Regulation of star formation:
from local to cosmic scales

Galaxies are complex objects: there physical nature is set by a range of processes acting on a wide range of spatial and temporal scales (see figure below). Nevertheless, the galaxy population shows regularity and scaling laws exist at most cosmic times. On of these scaling laws, the star-forming main sequence, is a rather tight relation between the mass and the star-formation rate (SFR) of star-forming galaxies (the most massive galaxies are quiescent and do not form stars, see here to learn more about quenching). A key implication of this tight main sequence relation is that star-forming galaxies sustain their SFRs for extended periods in quasi-steady state of gas inflow, gas outflow and gas consumption, rather than short-lived periods of merger-induced starburst peaks. The decline of the normalization of the main sequence with cosmic time can naturally be explained by the decline of gas accretion rate onto the galaxies.

Beside this coherency in the galaxy population, we still lack an understanding of the scatter of the star-forming main sequence, which encodes how star formation is regulated. In order to shed new light onto this, we have pioneered a new approach quantify fluctuations of the SFR on different timescales (power spectrum density). Different physical processes act on different timescales, allowing us to constrain from the power spectrum density the importance of different processing in driving star formation. We believe that this approach is particularly useful to learn about star-formation regulation in high-redshift galaxies, where spatially resolved information is not available. Our goal is therefore to temporally resolve galaxies!

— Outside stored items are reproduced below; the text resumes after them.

-- ==== Sys2Proof/Laws/Step.lean ====
section
/-! SUPPORT. The meanings as `operate`, and what a step of the machine can do. -/

namespace Sys2Proof.Machine

/-- Every meaning is `operate` on its own word and micro-program, but for `INIT` with a reserved operand. -/
theorem exec_eq_operate {i : Instr} (h : ∀ dc, i = .init dc → displayOn dc = true) (s : State) :
    exec i s = operate (wordOf i) (uprog s.constants i) s := by
  cases i with
  | init dc => simp [exec, execInit, uprog, h dc rfl]
  | cmd _ => rfl
  | data _ => rfl
  | setpos _ _ => rfl
  | shl _ => rfl
  | shr _ => rfl
  | clear => rfl
  | home => rfl
  | entryMode _ => rfl
  | displayCtrl _ => rfl
  | cursorShift _ => rfl
  | functionSet _ => rfl
  | setDdram _ => rfl

/-- The display-control operand of a well-formed `INIT` (30_encoding.md R83). -/
theorem displayOn_eq_wf (dc : Byte) : displayOn dc = (Instr.init dc).wf := by
  revert dc; decide

theorem exec_eq_operate_of_wf {i : Instr} (h : i.wf = true) (s : State) :
    exec i s = operate (wordOf i) (uprog s.constants i) s := by
  refine exec_eq_operate (fun dc hi => ?_) s
  rw [displayOn_eq_wf, ← hi, h]

theorem fetch_busy {s : State} {w : Word} (h : s.ir = some w) : fetch s = fetchedFrom (decode w) s := by
  simp [fetch, h]

theorem fetch_issue {s : State} {e : HostEntry} {rest : List HostEntry} (h : s.ir = none)
    (hp : s.program = e :: rest) : fetch s = fetchedFrom (decodeEntry e) (s.withProgram rest) := by
  simp [fetch, h, hp]

theorem fetch_idle {s : State} (h : s.ir = none) (hp : s.program = []) : fetch s = .idle := by
  simp [fetch, h, hp]

/-- Everything a step can do when it answers a next state: stay idle, run the host's next entry, or run the
operation in IR. -/
theorem step_next {s t : State} (h : step s = .next t) :
    (s.ir = none ∧ s.program = [] ∧ t = s) ∨
    (∃ e rest i, s.ir = none ∧ s.program = e :: rest ∧ decodeEntry e = .ok i ∧
      exec i (s.withProgram rest) = .next t) ∨
    (∃ w i, s.ir = some w ∧ decode w = .ok i ∧ exec i s = .next t) := by
  cases hi : s.ir with
  | some w =>
    cases hd : decode w with
    | error why => simp [step, fetch_busy hi, fetchedFrom, hd] at h
    | ok i => exact .inr (.inr ⟨w, i, rfl, hd, by simpa [step, fetch_busy hi, fetchedFrom, hd] using h⟩)
  | none =>
    cases hp : s.program with
    | nil => exact .inl ⟨rfl, rfl, by simpa [step, fetch_idle hi hp, eq_comm] using h⟩
    | cons e rest =>
      cases hd : decodeEntry e with
      | error why => simp [step, fetch_issue hi hp, fetchedFrom, hd] at h
      | ok i =>
        exact .inr (.inl ⟨e, rest, i, rfl, rfl, hd, by simpa [step, fetch_issue hi hp, fetchedFrom, hd] using h⟩)

end Sys2Proof.Machine
end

Why is there a star-forming main sequence?

Using state-of-the-art cosmological zoom-in simulations, we find in Tacchella et al. (2016a) that the mechanisms of gas compaction, depletion and replenishment confine the star-forming galaxies to the narrow star-forming main sequence. The star-forming galaxies oscillate about the main sequence ridge. The propagation upwards is due to gas compaction, triggered, e.g., by mergers, counter-rotating streams, and/or violent disk instabilities. The downturn at the upper envelope is due to central gas depletion by peak star formation and outflows while inflow from the shrunken gas disk is suppressed. An upturn at the lower envelope can occur once the extended disk has been replenished by fresh gas and a new compaction can be triggered, namely as long as the replenishment time is shorter than the depletion time. Together with our companion paper, Tacchella et al. (2016b), we show that the spatial distribution of star formation and the build-up of bulges are linked to these galactic-scale oscillations, where bulges preferential form at the upper envelope of the star-forming main sequence (see morphology). Full quenching occurs in massive halos and/or at low redshifts, where the replenishment time is long compared to the depletion time (see here for more about quenching).

How to quantify the variability of star formation?

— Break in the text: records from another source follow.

-- ==== Sys2Proof/Machine/Assembler.lean ====
section
/-! DEFINITION. The text form of a host program: one operation a line, mnemonic first, operands separated by
commas, numbers in decimal or 0x hexadecimal, ';' starting a comment (spec/30_encoding.md R94, R95). Text is a
list of characters. What R94 does not say of blanks and letter case is log entry 18. -/

namespace Sys2Proof.Machine

/-- Why a line is not one of R94 or R95. -/
inductive AsmError where
  /-- The mnemonic is none of R94 and R95. -/
  | unknownMnemonic
  /-- The operands do not have the mnemonic's form, or a value does not fit its field. -/
  | badOperands
  /-- The line has a form, and the spec gives its argument no expansion. -/
  | noExpansion (why : HostRefusal)
  deriving DecidableEq, Repr

/-- A blank between the parts of a line. -/
def isBlank (c : Char) : Bool := c == ' ' || c == '\t'

/-- Text without the blanks around it. -/
def trimBlanks (cs : List Char) : List Char := ((cs.dropWhile isBlank).reverse.dropWhile isBlank).reverse

/-- Text up to a comment (R94). -/
def uncomment (cs : List Char) : List Char := cs.takeWhile (· != ';')

/-- The value of a decimal digit. -/
def decDigit (c : Char) : Option Nat :=
  if '0' ≤ c ∧ c ≤ '9' then some (c.toNat - '0'.toNat) else none

/-- The value of a hexadecimal digit, of either case. -/
def hexDigit (c : Char) : Option Nat :=
  if 'a' ≤ c ∧ c ≤ 'f' then some (c.toNat - 'a'.toNat + 10)
  else if 'A' ≤ c ∧ c ≤ 'F' then some (c.toNat - 'A'.toNat + 10)
  else decDigit c

/-- Digits in a base, most significant first, after a value already read. -/
def readDigits (base : Nat) (digit : Char → Option Nat) (soFar : Nat) : List Char → Option Nat
  | [] => some soFar
  | c :: rest =>
    match digit c with
    | some d => readDigits base digit (soFar * base + d) rest
    | none => none

/-- A number in decimal or 0x hexadecimal (R94). -/
def readNat : List Char → Option Nat
  | [] => none
  | '0' :: 'x' :: c :: rest => readDigits 16 hexDigit 0 (c :: rest)
  | c :: rest => readDigits 10 decDigit 0 (c :: rest)

/-- A signed number, for `PRINTI` (R163): a number as R94 writes it, decimal or 0x hexadecimal, after an optional
minus sign and no plus sign (DESIGN CHOICE, log entry 18). -/
def readInt : List Char → Option Int
  | '-' :: rest => (readNat rest).map fun n => -(n : Int)
  | cs => (readNat cs).map fun n => (n : Int)

/-- A signed decimal number with or without a fraction, for `PRINTF` (R165). How it is written is the model's choice:
decimal digits only, at least one before the point, any number after it, so `5` and `5.` are read and `.5` and
`0x7` are not (DESIGN CHOICE, log entry 18). -/
def readDecimal (cs : List Char) : Option Decimal :=
  let unsigned := if cs.head? == some '-' then cs.drop 1 else cs
  let whole := unsigned.takeWhile (· != '.')
  let part := (unsigned.dropWhile (· != '.')).drop 1
  if whole.isEmpty then none
  else (readDigits 10 decDigit 0 (whole ++ part)).map fun n =>
    { coeff := if cs.head? == some '-' then -(n : Int) else (n : Int), scale := part.length }

/-- A number that fits a field of `n` bits. -/
def readField (n : Nat) (cs : List Char) : Option (BitVec n) :=
  match readNat cs with
  | some v => if v < 2 ^ n then some (BitVec.ofNat n v) else none
  | none => none

/-- The one-byte ASCII code of a character (R167). -/
def asciiCode (c : Char) : Option Byte := if c.toNat < 128 then some (BitVec.ofNat 8 c.toNat) else none

/-- A quoted text at the start, ended by the quote `q`, and what follows it. -/
def readQuoted (q : Char) : List Char → Option (List Byte × List Char)
  | [] => none
  | c :: rest =>
    if c == q then some ([], rest)
    else
      match asciiCode c, readQuoted q rest with
      | some b, some (bs, after) => some (b :: bs, after)
      | _, _ => none

/-- The texts between the commas. -/
def splitCommas (cs : List Char) : List (List Char) :=
  match cs with
  | [] => [[]]
  | c :: rest =>
    match splitCommas rest with
    | [] => [[c]]
    | first :: more => if c == ',' then [] :: first :: more else (c :: first) :: more

/-- The operands of a line: none, or those between its commas. -/
def operandsOf (cs : List Char) : List (List Char) :=
  if (trimBlanks (uncomment cs)).isEmpty then [] else (splitCommas (uncomment cs)).map trimBlanks

/-- The operand of `DATA`: a byte, or a quoted character (R94, R167). -/
def readDataByte (cs : List Char) : Option Byte :=
  match cs.dropWhile isBlank with
  | '\'' :: c :: '\'' :: after => if (operandsOf after).isEmpty then asciiCode c else none
  | _ =>
    match operandsOf cs with
    | [b] => readField 8 b
    | _ => none

/-- The operand of `PRINTS`: a quoted text, with the terminating 0x00 it stands for (R95, R162). -/
def readText (cs : List Char) : Option (List Byte) :=
  match cs.dropWhile isBlank with
  | '"' :: rest =>
    match readQuoted '"' rest with
    | some (bs, after) => if (operandsOf after).isEmpty then some (bs ++ [0x00#8]) else none
    | none => none
  | _ => none

/-- A line from its mnemonic and the rest of its text (R94, R95); `INIT` alone is `INIT DC_DEFAULT`. -/
def readLine (k : Constants) (mnemonic rest : List Char) : Except AsmError HostLine :=
  let ofOption : Option HostLine → Except AsmError HostLine
    | some l => .ok l
    | none => .error .badOperands
  if mnemonic = ['I', 'N', 'I', 'T'] then
    match operandsOf rest with
    | [] => .ok (.op (.init k.dcDefault))
    | [dc] => ofOption ((readField 8 dc).map fun b => .op (.init b))
    | _ => .error .badOperands
  else if mnemonic = ['C', 'M', 'D'] then
    match operandsOf rest with
    | [b] => ofOption ((readField 8 b).map fun b => .op (.cmd b))
    | _ => .error .badOperands
  else if mnemonic = ['D', 'A', 'T', 'A'] then ofOption ((readDataByte rest).map fun b => .op (.data b))
  else if mnemonic = ['S', 'E', 'T', 'P', 'O', 'S'] then
    match operandsOf rest with
    | [row, col] =>
      match readField 1 row, readField 4 col with
      | some r, some c => .ok (.op (.setpos r c))
      | _, _ => .error .badOperands
    | _ => .error .badOperands
  else if mnemonic = ['S', 'H', 'L'] then
    match operandsOf rest with
    | [n] => ofOption ((readField 8 n).map fun n => .op (.shl n))
    | _ => .error .badOperands
  else if mnemonic = ['S', 'H', 'R'] then
    match operandsOf rest with
    | [n] => ofOption ((readField 8 n).map fun n => .op (.shr n))
    | _ => .error .badOperands
  else if mnemonic = ['C', 'L', 'E', 'A', 'R'] then
    if (operandsOf rest).isEmpty then .ok .clear else .error .badOperands
  else if mnemonic = ['H', 'O', 'M', 'E'] then
    if (operandsOf rest).isEmpty then .ok .home else .error .badOperands
  else if mnemonic = ['P', 'R', 'I', 'N', 'T', 'S'] then ofOption ((readText rest).map .prints)
  else if mnemonic = ['P', 'R', 'I', 'N', 'T', 'I'] then
    match operandsOf rest with
    | [v] => ofOption ((readInt v).map .printi)
    | _ => .error .badOperands
  else if mnemonic = ['P', 'R', 'I', 'N', 'T', 'F'] then
    match operandsOf rest with
    | [x] => ofOption ((readDecimal x).map .printf)
    | _ => .error .badOperands
  else .error .unknownMnemonic

/-- A character of the mnemonic, which ends at a blank or at a comment. -/
def isMnemonicChar (c : Char) : Bool := !isBlank c && c != ';'

/-- The lines a text line denotes: none for a blank line or a comment alone, else one. -/
def parseLine (k : Constants) (text : List Char) : Except AsmError (List HostLine) :=
  let body := text.dropWhile isBlank
  if (body.takeWhile isMnemonicChar).isEmpty then .ok []
  else
    match readLine k (body.takeWhile isMnemonicChar) (body.dropWhile isMnemonicChar) with
    | .ok l => .ok [l]
    | .error e => .error e

/-- The host program a text denotes, line by line (R94; 10_state.md R35). One line that is refused refuses the whole
text (DESIGN CHOICE, log entry 16). -/
def assemble (k : Constants) : List (List Char) → Except AsmError (List HostEntry)
  | [] => .ok []
  | text :: more =>
    match parseLine k text, assemble k more with
    | .ok ls, .ok es =>
      match expandProgram ls with
      | .ok es' => .ok (es' ++ es)
      | .error why => .error (.noExpansion why)
    | .error e, _ => .error e
    | _, .error e => .error e

end Sys2Proof.Machine
end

As described in Caplar & Tacchella (2019), we put forward the idea - inspired from AGN light curve modeling - to quantify fluctuation in the SFR of galaxies with the power spectrum density (PSD). We show that we can quantify the variability of star formation by measuring the scatter of a suite of SFRs probing different timescales for an ensemble of galaxies. Based on this technique, we find that star-formation histories of MW-like galaxies lose “memory” of their previous activity (i.e. decorrelate) on a time-scale of ~200 Myr. We are currently working on refining this methodology of measuring the PSD for galaxies.

How do physical processes shape the star-formation variability?

In Tacchella, Forbes & Caplar (2020) study the imprint of the life-cycle of molecular clouds and gas accretion of galaxies on the variability of star formation. We show that in the general case the PSD of the SFR has three breaks, corresponding to the correlation time of the inflow rate, the equilibrium timescale of the gas reservoir of the galaxy, and the average lifetime of individual molecular clouds. We explore the applicability of our method for understanding the star-formation process on cloud-scale from galaxy-integrated measurements (measurements such as JWST will deliver for galaxies at z>4).

How does the star-formation variability look in different galaxy formation models?

In Iyer, Tacchella, et al. (2020), we compiled the star-formation histories (SFHs) of galaxies at z=0 from an extensive set of simulations (Illustris, IllustrisTNG, Mufasa, Simba, Eagle, FIRE-2, g14, and Marvel/Justice League, Santa Cruz SAM, UniverseMachine) and quantified their variability on different timescales using the PSD formalism (see Caplar & Tacchella 2019). We show that the PSD framework is a very interesting parameter space to study the SFHs of galaxies since model predictions vary widely.